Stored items
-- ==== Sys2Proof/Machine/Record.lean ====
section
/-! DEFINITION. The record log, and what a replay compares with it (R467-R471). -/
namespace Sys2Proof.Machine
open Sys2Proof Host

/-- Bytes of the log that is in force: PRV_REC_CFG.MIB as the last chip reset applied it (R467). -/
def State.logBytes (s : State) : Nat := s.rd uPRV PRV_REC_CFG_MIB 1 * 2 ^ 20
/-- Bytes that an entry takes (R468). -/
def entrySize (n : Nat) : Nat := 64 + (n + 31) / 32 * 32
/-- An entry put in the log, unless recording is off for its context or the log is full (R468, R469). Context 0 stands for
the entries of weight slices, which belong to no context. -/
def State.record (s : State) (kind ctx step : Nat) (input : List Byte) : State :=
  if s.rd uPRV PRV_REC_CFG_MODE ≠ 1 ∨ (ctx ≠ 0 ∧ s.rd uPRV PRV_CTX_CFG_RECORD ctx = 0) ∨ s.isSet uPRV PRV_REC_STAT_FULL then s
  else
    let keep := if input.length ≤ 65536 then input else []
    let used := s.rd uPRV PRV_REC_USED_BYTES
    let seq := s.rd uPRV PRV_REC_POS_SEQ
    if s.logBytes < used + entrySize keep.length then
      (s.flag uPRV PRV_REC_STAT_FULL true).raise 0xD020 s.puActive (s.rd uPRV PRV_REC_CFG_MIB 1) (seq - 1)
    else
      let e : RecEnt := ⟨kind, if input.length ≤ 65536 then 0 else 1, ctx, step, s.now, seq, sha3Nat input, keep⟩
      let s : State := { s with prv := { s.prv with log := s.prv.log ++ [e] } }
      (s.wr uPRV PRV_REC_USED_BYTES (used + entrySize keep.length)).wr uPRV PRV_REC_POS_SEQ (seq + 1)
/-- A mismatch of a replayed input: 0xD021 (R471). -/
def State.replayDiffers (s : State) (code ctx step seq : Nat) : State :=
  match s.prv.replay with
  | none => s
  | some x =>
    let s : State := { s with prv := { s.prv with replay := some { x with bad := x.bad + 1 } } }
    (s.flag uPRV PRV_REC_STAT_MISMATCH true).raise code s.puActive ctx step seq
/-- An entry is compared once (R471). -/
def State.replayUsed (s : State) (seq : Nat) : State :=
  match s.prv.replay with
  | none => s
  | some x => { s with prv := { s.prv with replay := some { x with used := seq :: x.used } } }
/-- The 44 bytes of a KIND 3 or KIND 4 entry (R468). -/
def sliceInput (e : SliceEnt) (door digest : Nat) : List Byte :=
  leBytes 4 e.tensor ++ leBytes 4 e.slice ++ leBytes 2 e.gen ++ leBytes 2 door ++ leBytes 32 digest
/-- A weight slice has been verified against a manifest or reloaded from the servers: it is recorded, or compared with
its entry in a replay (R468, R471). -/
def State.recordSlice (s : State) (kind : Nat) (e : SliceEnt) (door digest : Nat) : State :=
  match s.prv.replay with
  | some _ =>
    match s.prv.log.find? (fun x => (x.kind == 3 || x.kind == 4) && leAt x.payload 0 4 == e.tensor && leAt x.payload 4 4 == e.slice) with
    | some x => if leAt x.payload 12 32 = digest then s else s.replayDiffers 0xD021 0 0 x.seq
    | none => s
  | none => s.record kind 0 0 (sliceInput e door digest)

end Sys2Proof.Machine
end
...
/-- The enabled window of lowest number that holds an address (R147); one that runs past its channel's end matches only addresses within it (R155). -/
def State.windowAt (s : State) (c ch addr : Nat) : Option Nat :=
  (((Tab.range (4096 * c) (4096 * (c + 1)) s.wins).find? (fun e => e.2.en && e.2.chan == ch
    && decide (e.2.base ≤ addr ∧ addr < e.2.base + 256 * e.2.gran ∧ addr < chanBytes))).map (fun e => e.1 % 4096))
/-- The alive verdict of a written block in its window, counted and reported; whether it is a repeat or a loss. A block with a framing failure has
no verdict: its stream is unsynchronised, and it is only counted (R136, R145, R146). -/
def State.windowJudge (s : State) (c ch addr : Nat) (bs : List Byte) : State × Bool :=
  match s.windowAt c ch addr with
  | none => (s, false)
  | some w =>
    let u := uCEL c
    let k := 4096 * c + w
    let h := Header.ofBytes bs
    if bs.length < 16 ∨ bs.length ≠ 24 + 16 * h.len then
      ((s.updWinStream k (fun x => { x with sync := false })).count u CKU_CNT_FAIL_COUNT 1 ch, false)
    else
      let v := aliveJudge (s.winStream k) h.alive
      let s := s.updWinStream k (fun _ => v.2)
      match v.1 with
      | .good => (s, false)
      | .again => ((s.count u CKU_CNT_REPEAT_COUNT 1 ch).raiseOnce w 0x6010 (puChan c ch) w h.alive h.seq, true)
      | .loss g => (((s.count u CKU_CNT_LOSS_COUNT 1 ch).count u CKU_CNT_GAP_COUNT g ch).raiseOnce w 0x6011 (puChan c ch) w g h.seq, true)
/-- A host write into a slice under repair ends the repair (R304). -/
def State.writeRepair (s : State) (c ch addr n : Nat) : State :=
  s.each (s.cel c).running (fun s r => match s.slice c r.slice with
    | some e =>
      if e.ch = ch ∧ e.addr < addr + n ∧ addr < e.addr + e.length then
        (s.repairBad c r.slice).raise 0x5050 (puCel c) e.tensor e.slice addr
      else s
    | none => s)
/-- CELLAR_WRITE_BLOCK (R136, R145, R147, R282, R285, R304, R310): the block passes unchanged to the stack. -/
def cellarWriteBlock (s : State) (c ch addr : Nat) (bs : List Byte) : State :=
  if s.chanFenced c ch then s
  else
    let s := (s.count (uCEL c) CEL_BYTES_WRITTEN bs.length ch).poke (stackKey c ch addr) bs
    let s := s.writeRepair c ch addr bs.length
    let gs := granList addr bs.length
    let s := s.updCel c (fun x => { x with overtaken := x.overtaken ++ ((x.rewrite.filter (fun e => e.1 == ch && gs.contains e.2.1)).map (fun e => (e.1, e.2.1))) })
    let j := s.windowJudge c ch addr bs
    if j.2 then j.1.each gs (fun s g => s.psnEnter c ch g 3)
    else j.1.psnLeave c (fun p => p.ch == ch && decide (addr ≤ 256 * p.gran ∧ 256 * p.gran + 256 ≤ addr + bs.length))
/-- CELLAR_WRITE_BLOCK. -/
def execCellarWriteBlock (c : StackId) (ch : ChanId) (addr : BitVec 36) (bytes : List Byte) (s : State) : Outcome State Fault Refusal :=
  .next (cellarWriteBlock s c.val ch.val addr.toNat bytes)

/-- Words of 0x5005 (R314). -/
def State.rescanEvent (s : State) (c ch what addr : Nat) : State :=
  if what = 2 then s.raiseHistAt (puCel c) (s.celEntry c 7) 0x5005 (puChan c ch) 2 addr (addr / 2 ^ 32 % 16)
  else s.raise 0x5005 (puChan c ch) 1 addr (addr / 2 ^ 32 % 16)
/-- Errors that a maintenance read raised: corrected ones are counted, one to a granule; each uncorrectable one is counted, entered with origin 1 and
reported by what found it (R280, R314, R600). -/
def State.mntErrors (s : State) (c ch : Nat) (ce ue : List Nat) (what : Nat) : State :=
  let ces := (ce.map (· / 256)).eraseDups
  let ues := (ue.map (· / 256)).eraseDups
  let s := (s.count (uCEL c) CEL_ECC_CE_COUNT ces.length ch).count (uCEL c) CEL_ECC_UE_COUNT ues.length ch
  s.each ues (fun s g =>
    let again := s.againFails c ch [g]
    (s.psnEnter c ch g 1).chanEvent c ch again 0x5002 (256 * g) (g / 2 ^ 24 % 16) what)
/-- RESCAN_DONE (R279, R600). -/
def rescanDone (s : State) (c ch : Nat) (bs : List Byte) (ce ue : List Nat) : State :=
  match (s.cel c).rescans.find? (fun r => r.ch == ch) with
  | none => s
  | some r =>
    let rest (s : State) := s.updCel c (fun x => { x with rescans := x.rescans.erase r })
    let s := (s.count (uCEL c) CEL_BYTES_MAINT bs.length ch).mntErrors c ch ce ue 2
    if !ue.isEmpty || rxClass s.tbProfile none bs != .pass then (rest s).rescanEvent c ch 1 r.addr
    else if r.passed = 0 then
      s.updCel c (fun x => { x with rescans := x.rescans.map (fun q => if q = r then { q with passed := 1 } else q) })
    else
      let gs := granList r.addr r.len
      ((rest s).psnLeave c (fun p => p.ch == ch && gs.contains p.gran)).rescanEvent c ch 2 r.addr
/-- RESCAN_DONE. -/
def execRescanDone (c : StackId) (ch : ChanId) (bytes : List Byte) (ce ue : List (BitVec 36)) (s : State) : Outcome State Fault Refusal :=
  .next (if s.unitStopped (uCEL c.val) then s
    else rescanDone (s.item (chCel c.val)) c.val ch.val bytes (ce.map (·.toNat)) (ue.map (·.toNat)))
---
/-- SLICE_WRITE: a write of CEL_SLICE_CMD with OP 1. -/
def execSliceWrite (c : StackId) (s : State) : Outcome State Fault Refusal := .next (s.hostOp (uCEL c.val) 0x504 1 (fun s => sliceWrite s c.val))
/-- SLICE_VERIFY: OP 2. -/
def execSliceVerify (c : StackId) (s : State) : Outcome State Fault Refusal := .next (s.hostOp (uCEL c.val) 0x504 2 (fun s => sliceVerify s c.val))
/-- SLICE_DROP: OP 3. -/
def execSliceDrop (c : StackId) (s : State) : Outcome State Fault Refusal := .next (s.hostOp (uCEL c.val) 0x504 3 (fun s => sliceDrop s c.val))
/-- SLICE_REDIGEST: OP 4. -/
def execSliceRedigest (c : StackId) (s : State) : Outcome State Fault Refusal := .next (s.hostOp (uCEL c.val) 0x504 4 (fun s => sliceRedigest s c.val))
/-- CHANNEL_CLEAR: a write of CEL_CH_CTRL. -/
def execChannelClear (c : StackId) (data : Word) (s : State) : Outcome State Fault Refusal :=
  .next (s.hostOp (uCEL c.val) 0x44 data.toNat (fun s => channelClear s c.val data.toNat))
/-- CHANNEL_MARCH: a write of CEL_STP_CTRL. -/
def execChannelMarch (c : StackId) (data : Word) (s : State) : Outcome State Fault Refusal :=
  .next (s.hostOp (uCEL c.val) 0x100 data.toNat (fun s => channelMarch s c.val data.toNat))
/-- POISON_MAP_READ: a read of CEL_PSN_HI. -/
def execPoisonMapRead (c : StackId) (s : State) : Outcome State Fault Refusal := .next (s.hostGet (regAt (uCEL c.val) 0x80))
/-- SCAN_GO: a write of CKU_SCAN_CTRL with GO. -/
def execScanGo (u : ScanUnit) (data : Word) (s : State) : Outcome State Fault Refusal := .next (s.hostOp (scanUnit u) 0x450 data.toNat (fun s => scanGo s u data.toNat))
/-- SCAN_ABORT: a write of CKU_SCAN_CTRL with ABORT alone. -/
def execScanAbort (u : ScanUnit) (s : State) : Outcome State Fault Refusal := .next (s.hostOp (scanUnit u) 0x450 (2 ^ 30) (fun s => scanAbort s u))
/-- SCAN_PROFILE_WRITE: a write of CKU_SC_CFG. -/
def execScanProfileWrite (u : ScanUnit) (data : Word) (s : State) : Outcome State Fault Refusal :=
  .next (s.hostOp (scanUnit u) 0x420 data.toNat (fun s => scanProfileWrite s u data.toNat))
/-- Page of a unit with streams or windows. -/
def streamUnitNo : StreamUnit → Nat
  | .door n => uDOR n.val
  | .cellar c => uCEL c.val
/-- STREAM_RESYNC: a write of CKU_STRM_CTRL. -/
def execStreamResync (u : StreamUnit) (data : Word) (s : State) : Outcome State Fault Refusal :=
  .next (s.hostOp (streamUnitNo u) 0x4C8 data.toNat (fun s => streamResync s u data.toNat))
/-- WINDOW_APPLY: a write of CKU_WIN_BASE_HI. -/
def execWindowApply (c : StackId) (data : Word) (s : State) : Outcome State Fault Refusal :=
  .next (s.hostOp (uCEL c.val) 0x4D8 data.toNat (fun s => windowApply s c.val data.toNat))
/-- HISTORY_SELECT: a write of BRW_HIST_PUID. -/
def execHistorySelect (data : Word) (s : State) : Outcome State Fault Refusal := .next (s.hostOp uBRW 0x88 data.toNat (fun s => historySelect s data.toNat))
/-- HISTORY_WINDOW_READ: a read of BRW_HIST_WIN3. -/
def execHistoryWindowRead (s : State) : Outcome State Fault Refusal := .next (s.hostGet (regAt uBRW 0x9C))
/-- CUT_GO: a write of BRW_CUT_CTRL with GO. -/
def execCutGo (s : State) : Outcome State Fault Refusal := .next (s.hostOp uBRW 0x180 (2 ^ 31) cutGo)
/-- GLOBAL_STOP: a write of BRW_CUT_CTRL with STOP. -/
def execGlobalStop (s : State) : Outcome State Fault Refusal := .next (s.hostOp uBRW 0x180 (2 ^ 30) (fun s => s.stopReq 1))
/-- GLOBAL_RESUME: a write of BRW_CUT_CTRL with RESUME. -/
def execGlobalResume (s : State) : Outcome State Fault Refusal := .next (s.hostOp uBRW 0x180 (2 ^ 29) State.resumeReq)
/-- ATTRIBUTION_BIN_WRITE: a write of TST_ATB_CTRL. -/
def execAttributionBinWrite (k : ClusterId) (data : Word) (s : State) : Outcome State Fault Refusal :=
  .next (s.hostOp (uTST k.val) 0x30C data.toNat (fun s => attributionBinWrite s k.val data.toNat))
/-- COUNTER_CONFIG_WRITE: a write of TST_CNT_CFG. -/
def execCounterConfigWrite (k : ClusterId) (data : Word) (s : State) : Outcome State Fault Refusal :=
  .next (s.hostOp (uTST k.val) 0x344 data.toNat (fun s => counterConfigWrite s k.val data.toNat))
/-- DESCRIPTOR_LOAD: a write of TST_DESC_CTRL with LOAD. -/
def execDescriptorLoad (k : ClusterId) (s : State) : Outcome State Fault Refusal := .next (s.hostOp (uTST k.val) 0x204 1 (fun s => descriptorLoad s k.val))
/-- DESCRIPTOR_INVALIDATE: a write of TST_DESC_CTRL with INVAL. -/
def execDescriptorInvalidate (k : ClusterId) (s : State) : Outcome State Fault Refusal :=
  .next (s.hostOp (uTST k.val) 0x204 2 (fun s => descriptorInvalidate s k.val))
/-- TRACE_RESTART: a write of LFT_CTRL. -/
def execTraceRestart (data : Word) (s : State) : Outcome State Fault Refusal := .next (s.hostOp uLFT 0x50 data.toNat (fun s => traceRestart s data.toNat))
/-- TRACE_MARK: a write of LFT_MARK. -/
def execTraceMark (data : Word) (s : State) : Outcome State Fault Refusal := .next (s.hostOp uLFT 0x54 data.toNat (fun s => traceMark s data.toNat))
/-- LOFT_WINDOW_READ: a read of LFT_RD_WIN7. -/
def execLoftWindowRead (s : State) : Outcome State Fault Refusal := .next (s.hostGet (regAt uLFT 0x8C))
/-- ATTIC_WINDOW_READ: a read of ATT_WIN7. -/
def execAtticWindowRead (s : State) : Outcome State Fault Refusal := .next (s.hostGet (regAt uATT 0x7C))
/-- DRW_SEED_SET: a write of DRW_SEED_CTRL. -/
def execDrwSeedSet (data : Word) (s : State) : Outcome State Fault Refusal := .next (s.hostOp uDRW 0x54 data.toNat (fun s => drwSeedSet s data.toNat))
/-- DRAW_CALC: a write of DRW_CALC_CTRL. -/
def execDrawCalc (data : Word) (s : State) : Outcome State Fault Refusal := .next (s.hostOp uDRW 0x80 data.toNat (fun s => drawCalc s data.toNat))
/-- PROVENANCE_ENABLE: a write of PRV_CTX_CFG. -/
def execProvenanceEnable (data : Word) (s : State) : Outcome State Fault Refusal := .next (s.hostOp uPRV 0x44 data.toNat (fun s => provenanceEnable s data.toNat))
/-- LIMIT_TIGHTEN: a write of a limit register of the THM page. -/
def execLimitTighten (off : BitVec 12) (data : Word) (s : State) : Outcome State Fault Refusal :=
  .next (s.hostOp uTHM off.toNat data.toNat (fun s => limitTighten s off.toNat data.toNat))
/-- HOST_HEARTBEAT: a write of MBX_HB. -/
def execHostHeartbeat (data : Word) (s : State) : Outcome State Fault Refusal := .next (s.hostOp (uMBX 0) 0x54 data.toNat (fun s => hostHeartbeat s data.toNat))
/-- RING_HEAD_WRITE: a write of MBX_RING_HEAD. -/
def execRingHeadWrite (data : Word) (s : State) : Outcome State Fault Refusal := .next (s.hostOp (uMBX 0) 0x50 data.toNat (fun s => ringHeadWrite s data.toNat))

■ EXERCISE
In the entries above, identify every line with the string "rescans".

■ PROBLEM SOLUTION
  match (s.cel c).rescans.find? (fun r => r.ch == ch) with
    let rest (s : State) := s.updCel c (fun x => { x with rescans := x.rescans.erase r })
      s.updCel c (fun x => { x with rescans := x.rescans.map (fun q => if q = r then { q with passed := 1 } else q) })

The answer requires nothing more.